Cheap digital backs would probably be tricky.
Presumably, the customer would want one because it would be compatible with an existing SLR and lenses, and allow them to learn and use the same shooting techniques.
Unfortunately, 35mm silicon sensors are Not Cheap, so anything that is cheap is a lot smaller. Sensor processes have gotten pretty good, so cameras with nasty little sensors can wring out surprisingly good pictures; but that's with optics matched to their size. With an optics path expecting a 35mm area, it'll be like shooting through a straw. You might be able to put one or more intermediate lenses on top of the smaller sensor, to provide a 35mm-size target and re-focus the image onto the actual sensor; but doing that is going to add distortion and eat some photons(the first you don't want if you are doing this to use your fancy SLR glass, the second you don't want because you are using a lousy, noisy, low-sensitivity sensor that really needs all the light it can get).

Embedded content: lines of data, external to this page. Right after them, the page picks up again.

-- ==== Sys2Proof/Certificates/Slice0/Obligations.lean ====
section
/-! DEFINITION. The statements for the provers, from the numbered rules of the manual. -/

open Sys2Proof Sys2Proof.Machine

/-- R141, R143: every integer word executes, and writes what the rule computes from `a`, `b` and `c`, with `b` taken from B or from the
immediate; the condition codes 6 and 7 of `cmp` are reserved. -/
def Obligations.IntegerResults : Prop :=
  (∀ (s : State) (is : Issue) (f : RWord),
    let md := f.md.toNat
    let w := intWidth md
    let a := fun t => is.int t md f.a
    let b := fun t => is.int t md f.b
    let c := fun t => is.int t md f.c
    let sat := bitAt f.x 0
    let carry := fun (t : Thread) => if t.pred (carryPred f) then (1 : Int) else 0
    let cond := fun t => intCond (f.x.extractLsb' 1 3).toNat (a t) (b t)
    (s.Runs (.add f) is → s.Fixed (.add f) is f.d (typeRegs md) (fun t => intResult md sat (a t + b t)) noPreds)
    ∧ (s.Runs (.sub f) is → s.Fixed (.sub f) is f.d (typeRegs md) (fun t => intResult md sat (a t - b t)) noPreds)
    ∧ (s.Runs (.mul f) is → s.Fixed (.mul f) is f.d (typeRegs md) (fun t => intWrite md (a t * b t)) noPreds)
    ∧ (s.Runs (.mulh f) is → s.Fixed (.mulh f) is f.d (typeRegs md) (fun t => intWrite md (a t * b t / (2 ^ w : Nat))) noPreds)
    ∧ (s.Runs (.mad f) is → s.Fixed (.mad f) is f.d (typeRegs md) (fun t => intWrite md (a t * b t + c t)) noPreds)
    ∧ (s.Runs (.madw f) is → s.Fixed (.madw f) is f.d 2 (fun t => intWrite 3 (a t * b t + is.int t (md + 2) f.c)) noPreds)
    ∧ (s.Runs (.min f) is → s.Fixed (.min f) is f.d (typeRegs md) (fun t => intWrite md (min (a t) (b t))) noPreds)
    ∧ (s.Runs (.max f) is → s.Fixed (.max f) is f.d (typeRegs md) (fun t => intWrite md (max (a t) (b t))) noPreds)
    ∧ (s.Runs (.abs f) is → s.Fixed (.abs f) is f.d (typeRegs md) (fun t => intResult md sat (a t).natAbs) noPreds)
    ∧ (s.Runs (.addc f) is → s.Fixed (.addc f) is f.d (typeRegs md) (fun t => intWrite md (a t + b t + carry t))
        fun t => [(carryPred f, decide ((2 ^ w : Int) ≤ a t + b t + carry t))])
    ∧ (s.Runs (.subb f) is → s.Fixed (.subb f) is f.d (typeRegs md) (fun t => intWrite md (a t - b t - carry t))
        fun t => [(carryPred f, decide (a t - b t - carry t < 0))])
    ∧ (s.Runs (.cmp f) is → s.Fixed (.cmp f) is f.d 1 (fun t => [if cond t then 1 else 0]) fun t => [((f.x.extractLsb' 4 3).toNat, cond t)]))
  ∧ (∀ (s : State) (is : Issue) (f : IWord),
    let md := f.md.toNat
    let a := fun t => is.int t md f.a
    let b := immRead md f.imm
    let sat := bitAt f.x 0
    let cond := fun t => intCond (f.x.extractLsb' 1 3).toNat (a t) b
    (s.Runs (.addI f) is → s.Fixed (.addI f) is f.d (typeRegs md) (fun t => intResult md sat (a t + b)) noPreds)
    ∧ (s.Runs (.subI f) is → s.Fixed (.subI f) is f.d (typeRegs md) (fun t => intResult md sat (a t - b)) noPreds)
    ∧ (s.Runs (.mulI f) is → s.Fixed (.mulI f) is f.d (typeRegs md) (fun t => intWrite md (a t * b)) noPreds)
    ∧ (s.Runs (.minI f) is → s.Fixed (.minI f) is f.d (typeRegs md) (fun t => intWrite md (min (a t) b)) noPreds)
    ∧ (s.Runs (.maxI f) is → s.Fixed (.maxI f) is f.d (typeRegs md) (fun t => intWrite md (max (a t) b)) noPreds)
    ∧ (s.Runs (.cmpI f) is → s.Fixed (.cmpI f) is f.d 1 (fun t => [if cond t then 1 else 0]) fun t => [((f.x.extractLsb' 4 3).toNat, cond t)]))
  ∧ (∀ f : RWord, 6 ≤ (f.x.extractLsb' 1 3).toNat → (Instr.cmp f).wellFormed = false)
  ∧ ∀ f : IWord, 6 ≤ (f.x.extractLsb' 1 3).toNat → (Instr.cmpI f).wellFormed = false

/-- R142: quotient and remainder, with the limits of the rule. -/
def Obligations.DivisionResults : Prop :=
  ∀ (s : State) (is : Issue) (f : RWord),
    let md := f.md.toNat
    let a := fun t => is.int t md f.a
    let b := fun t => is.int t md f.b
    let q := fun t => if b t = 0 then -1 else if intSigned md ∧ a t = intLo md ∧ b t = -1 then intLo md else (a t).tdiv (b t)
    let r := fun t => if b t = 0 then a t else if intSigned md ∧ a t = intLo md ∧ b t = -1 then 0 else a t - (a t).tdiv (b t) * b t
    (s.Runs (.div f) is → s.LongLatency (.div f) is f.fs f.d (typeRegs md) (fun t => intWrite md (q t)) noPreds)
    ∧ (s.Runs (.rem f) is → s.LongLatency (.rem f) is f.fs f.d (typeRegs md) (fun t => intWrite md (r t)) noPreds)

/-- R145, R146: the bit and address words, with an immediate taken sign-extended (R140), and the four writes of `movi`, whose other codes
are reserved. -/
def Obligations.BitResults : Prop :=
  (∀ (s : State) (is : Issue) (f : RWord),
    let md := f.md.toNat
    let w := intWidth md
    let n := typeRegs md
    let a := fun t => is.val t f.a n
    let b := fun t => is.val t f.b n
    let ctl := fun t => is.val t f.b 1
    let k := fun t => is.val t f.b 1 % w
    (s.Runs (.and f) is → s.Fixed (.and f) is f.d n (fun t => wordsOf n (a t &&& b t)) noPreds)
    ∧ (s.Runs (.or f) is → s.Fixed (.or f) is f.d n (fun t => wordsOf n (a t ||| b t)) noPreds)
    ∧ (s.Runs (.xor f) is → s.Fixed (.xor f) is f.d n (fun t => wordsOf n (a t ^^^ b t)) noPreds)
    ∧ (s.Runs (.andn f) is → s.Fixed (.andn f) is f.d n (fun t => wordsOf n (a t &&& (ones w ^^^ b t))) noPreds)
    ∧ (s.Runs (.not f) is → s.Fixed (.not f) is f.d n (fun t => wordsOf n (ones w ^^^ a t)) noPreds)
    ∧ (s.Runs (.shl f) is → s.Fixed (.shl f) is f.d n (fun t => wordsOf n (a t <<< k t % 2 ^ w)) noPreds)
    ∧ (s.Runs (.shr f) is → s.Fixed (.shr f) is f.d n (fun t => wordsOf n (a t >>> k t)) noPreds)
    ∧ (s.Runs (.sar f) is → s.Fixed (.sar f) is f.d n (fun t => wordsOf n (wrapN w (sext w (a t) / (2 ^ k t : Nat)))) noPreds)
    ∧ (s.Runs (.rot f) is → s.Fixed (.rot f) is f.d n (fun t => wordsOf n (a t <<< k t % 2 ^ w ||| a t >>> (w - k t))) noPreds)
    ∧ (s.Runs (.bfe f) is → s.Fixed (.bfe f) is f.d n (fun t => wordsOf n (bfeBits (intSigned md) w (a t) (ctl t))) noPreds)
    ∧ (s.Runs (.bfi f) is → s.Fixed (.bfi f) is f.d n (fun t => wordsOf n (bfiBits w (a t) (ctl t) (is.val t f.c n))) noPreds)
    ∧ (s.Runs (.popc f) is → s.Fixed (.popc f) is f.d 1 (fun t => [BitVec.ofNat 32 (popcount w (a t))]) noPreds)
    ∧ (s.Runs (.clz f) is → s.Fixed (.clz f) is f.d 1 (fun t => [BitVec.ofNat 32 (leadingZeros w (a t))]) noPreds)
    ∧ (s.Runs (.ctz f) is → s.Fixed (.ctz f) is f.d 1 (fun t => [BitVec.ofNat 32 (trailingZeros w (a t))]) noPreds)
    ∧ (s.Runs (.brev f) is → s.Fixed (.brev f) is f.d n (fun t => wordsOf n (reverseBits w (a t))) noPreds)
    ∧ (s.Runs (.perm f) is → s.Fixed (.perm f) is f.d 1
        (fun t => [BitVec.ofNat 32 (permBits (is.val t f.a 1) (is.val t f.b 1) (is.val t f.c 1))]) noPreds)
    ∧ (s.Runs (.lea f) is → s.Fixed (.lea f) is f.d 2
        (fun t => wordsOf 2 (wrapN 64 (is.val t f.a 2 + is.int t md f.b * (2 ^ (f.x.extractLsb' 0 3).toNat : Nat)))) noPreds)
    ∧ (s.Runs (.sel f) is → s.Fixed (.sel f) is f.d n
        (fun t => typeWrite md (if t.pred (f.x.extractLsb' 4 3).toNat ^^ bitAt f.x 3 then a t else b t)) noPreds)
    ∧ (s.Runs (.mov f) is → s.Fixed (.mov f) is f.d n (fun t => typeWrite md (a t)) noPreds))
  ∧ (∀ (s : State) (is : Issue),
    (∀ f : IWord,
      let w := intWidth f.md.toNat
      let n := typeRegs f.md.toNat
      let a := fun t => is.val t f.a n
      let b := wrapN w f.imm.toInt
      (s.Runs (.andI f) is → s.Fixed (.andI f) is f.d n (fun t => wordsOf n (a t &&& b)) noPreds)
      ∧ (s.Runs (.orI f) is → s.Fixed (.orI f) is f.d n (fun t => wordsOf n (a t ||| b)) noPreds)
      ∧ (s.Runs (.xorI f) is → s.Fixed (.xorI f) is f.d n (fun t => wordsOf n (a t ^^^ b)) noPreds)
      ∧ (s.Runs (.andnI f) is → s.Fixed (.andnI f) is f.d n (fun t => wordsOf n (a t &&& (ones w ^^^ b))) noPreds)
      ∧ (s.Runs (.shlI f) is → s.Fixed (.shlI f) is f.d n (fun t => wordsOf n (a t <<< (b % w) % 2 ^ w)) noPreds)
      ∧ (s.Runs (.shrI f) is → s.Fixed (.shrI f) is f.d n (fun t => wordsOf n (a t >>> (b % w))) noPreds)
      ∧ (s.Runs (.sarI f) is → s.Fixed (.sarI f) is f.d n (fun t => wordsOf n (wrapN w (sext w (a t) / (2 ^ (b % w) : Nat)))) noPreds)
      ∧ (s.Runs (.rotI f) is → s.Fixed (.rotI f) is f.d n (fun t => wordsOf n (a t <<< (b % w) % 2 ^ w ||| a t >>> (w - b % w))) noPreds)
      ∧ (s.Runs (.leaI f) is → s.Fixed (.leaI f) is f.d 2
          (fun t => wordsOf 2 (wrapN 64 (is.val t f.a 2 + f.imm.toInt * (2 ^ (f.x.extractLsb' 0 3).toNat : Nat)))) noPreds))
    ∧ ∀ f : LWord, s.Runs (.movi f) is →
        (f.md6 = 0 → s.Fixed (.movi f) is f.d 1 (fun _ => [f.imm]) noPreds)
        ∧ (f.md6 = 1 → s.Fixed (.movi f) is f.d 2 (fun _ => wordsOf 2 (f.imm.signExtend 64).toNat) noPreds)
        ∧ (f.md6 = 2 → s.Fixed (.movi f) is f.d 2 (fun _ => [f.imm, 0]) noPreds)
        ∧ (f.md6 = 3 → s.Fixed (.movi f) is (f.d + 1) 1 (fun _ => [f.imm]) noPreds))
  ∧ ∀ f : LWord, (Instr.movi f).wellFormed = true → f.md6.toNat < 4 ∧ (isV f.d = true ∨ isS f.d = true)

Because of those constraints, cheap SLR backs would likely be worse than cameras of equivalent price(especially since they'd have to come in multiple flavors to support different SLRs, while the cheapy point-and-shoots need be compatible with nothing but themselves and SD cards), which(along with actually-good DSLRs) confines the market for digital backs largely to crazed, price-insensitive, medium and large format devotees. Some pretty cool stuff; but for the price of a new car, you'd want it to be.
Doom and gloom aside, though, if one were willing to put up with the limitations and do a bit of bodging, I strongly suspect that you could get a functioning digital back, complete with handy screen and storage interface and things, by tearing the face off a poor, unsuspecting, digital point-and-shoot and then shoving it in such that its bare sensor is as close to where the film should be as possible.
You would have to contend with any self-testing that the camera does that might alert it to your alterations(spoofing of anything you have to remove or CHDK wizardry might do the trick, really ghastly cameras probably won't even check); but modern cheapy digitals are quite compact indeed, so finding one that fits should be doable, and the process of stripping a camera down is usually pretty simple. Whether you 3d-print a nice mount or use copious electrical tape to keep light out would then be between you and your conscience.
Plus, with ghastly point-and-shoots practically being given away(doubly so for used ones, or ones with damaged optics that you would be stripping anyway), it doesn't hurt to break a couple during the course of the R&D!